Niko McCarty.@NikoMcCarty
In the early 1940s, there was intense debate about the “true nature” of bacteriophages, the little viruses that infect bacteria.
Some biologists argued that they were bacterial enzymes, whereas others believed they were their own viral entities.
In 1940, Ernst Ruska (the same person who invented the electron microscope in 1931), published an article in German showing the first images of a bacteriophage.
Ruska’s original electron microscope magnified objects only about 400x, much less than light microscopes available at that time. But by 1940, advances by University of Toronto scientists pushed that magnification up to 7,000x, or about 3x higher than light microscopes were then capable of.
Using one of these newer electron microscopes, Ruska captured his photos of bacteriophages. Unfortunately, the images were not so great. It was difficult to tell, for example, whether these were well-defined particles or just random debris from the bacterial cell. (Ruska’s image is the first one below.)

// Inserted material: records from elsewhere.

-- ==== Sys2Proof/Machine/BranchJump.lean ====
section
/-! DEFINITION. Branches and jumps (43_branch_jump.md R180 to R192). There is no delay slot (R180): the new pc is the
address of the very next instruction, and the link is the address of the instruction after the jump in memory. -/

namespace Sys2Proof.Machine

/-- `beq` (R183). -/
def execBeq (rs rt : RegNum) (offset : Imm16) (s : State) : Result :=
  .next (s.branchIf (s.gpr rs == s.gpr rt) offset)

/-- `bne` (R184). -/
def execBne (rs rt : RegNum) (offset : Imm16) (s : State) : Result :=
  .next (s.branchIf (s.gpr rs != s.gpr rt) offset)

/-- `blez` (R185): the condition is `<=` (90_conflicts.md C4). -/
def execBlez (rs : RegNum) (offset : Imm16) (s : State) : Result :=
  .next (s.branchIf (decide ((s.gpr rs).toInt ≤ 0)) offset)

/-- `bgtz` (R186). -/
def execBgtz (rs : RegNum) (offset : Imm16) (s : State) : Result :=
  .next (s.branchIf (decide (0 < (s.gpr rs).toInt)) offset)

/-- `bltz` (R187). -/
def execBltz (rs : RegNum) (offset : Imm16) (s : State) : Result :=
  .next (s.branchIf (decide ((s.gpr rs).toInt < 0)) offset)

/-- `j` (R188). -/
def execJ (target : Target26) (s : State) : Result :=
  .next (s.jumpTo (jumpTarget s.pc target))

/-- `jal` (R189): the link register is 31. -/
def execJal (target : Target26) (s : State) : Result :=
  .next ((s.setGpr 31#5 (s.pc + 4#32)).jumpTo (jumpTarget s.pc target))

/-- `jr` (R190): all 32 bits are copied, a misaligned target faults at its fetch. -/
def execJr (rs : RegNum) (s : State) : Result :=
  .next (s.jumpTo (s.gpr rs))

/-- `jalr` (R191): the target is read before the link is written, also when `rd = rs`. -/
def execJalr (rd rs : RegNum) (s : State) : Result :=
  .next ((s.setGpr rd (s.pc + 4#32)).jumpTo (s.gpr rs))

end Sys2Proof.Machine
end

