-- ==== Sys2Proof/Machine/NopHiLo.lean ====
section
/-! DEFINITION. `nop` and the moves from HI and LO (44_nop_hilo.md R200 to R202). -/

namespace Sys2Proof.Machine

/-- `nop` (R200). -/
def execNop (s : State) : Result :=
  .next s.advance

/-- `mfhi` (R201). -/
def execMfhi (rd : RegNum) (s : State) : Result :=
  writeGpr rd s.hi s

/-- `mflo` (R202). -/
def execMflo (rd : RegNum) (s : State) : Result :=
  writeGpr rd s.lo s

end Sys2Proof.Machine
end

In 1942, two Americans — the brilliant Salvador Luria and Thomas Anderson, both at Columbia University — finally settled the debate.
Using a RCA Electron Microscope (of which only 2,000 units were ever made, each costing about $200,000) the two men acquired much better images of bacteriophages nestled upon a single E. Coli cell. (Their image is the second one below).
With this image, they could clearly see individual phages and their little tails. They saw, too, that these phages were of an “extremely constant and characteristic aspect,” meaning they could not just be random cell debris or enzymes (since the phages had two parts; heads and tails).
Their experiment worked like this: The duo dropped some phages on a tiny collodion film (made of cellulose, and thin enough not to distort the electron beams too much), put them into the machine, and then used a vacuum pump to suck air out of the column. (Without the vacuum, electrons would bounce off air particles and scatter.)
Next, they aligned the focus using a fluorescent screen on the front console. This fluorescent plate would convert the invisible electron image into visible light so the operator could see and tune the image live.
Finally, taking a micrograph involved opening a shutter for a second or two, then closing it and resetting the system for another shot. There was a long glass plate, at the bottom of the column, that caught the electrons which scattered off the phages. Each glass plate carried multiple small frames, so a session could produce several images before the plate had to be removed and developed in a darkroom.
It’s wild to me that these images were taken in the early 1940s; or that engineers were able to build these half-ton, ten-foot-tall machines that could blast biological samples and resolve their structures at such high resolutions. Brilliant.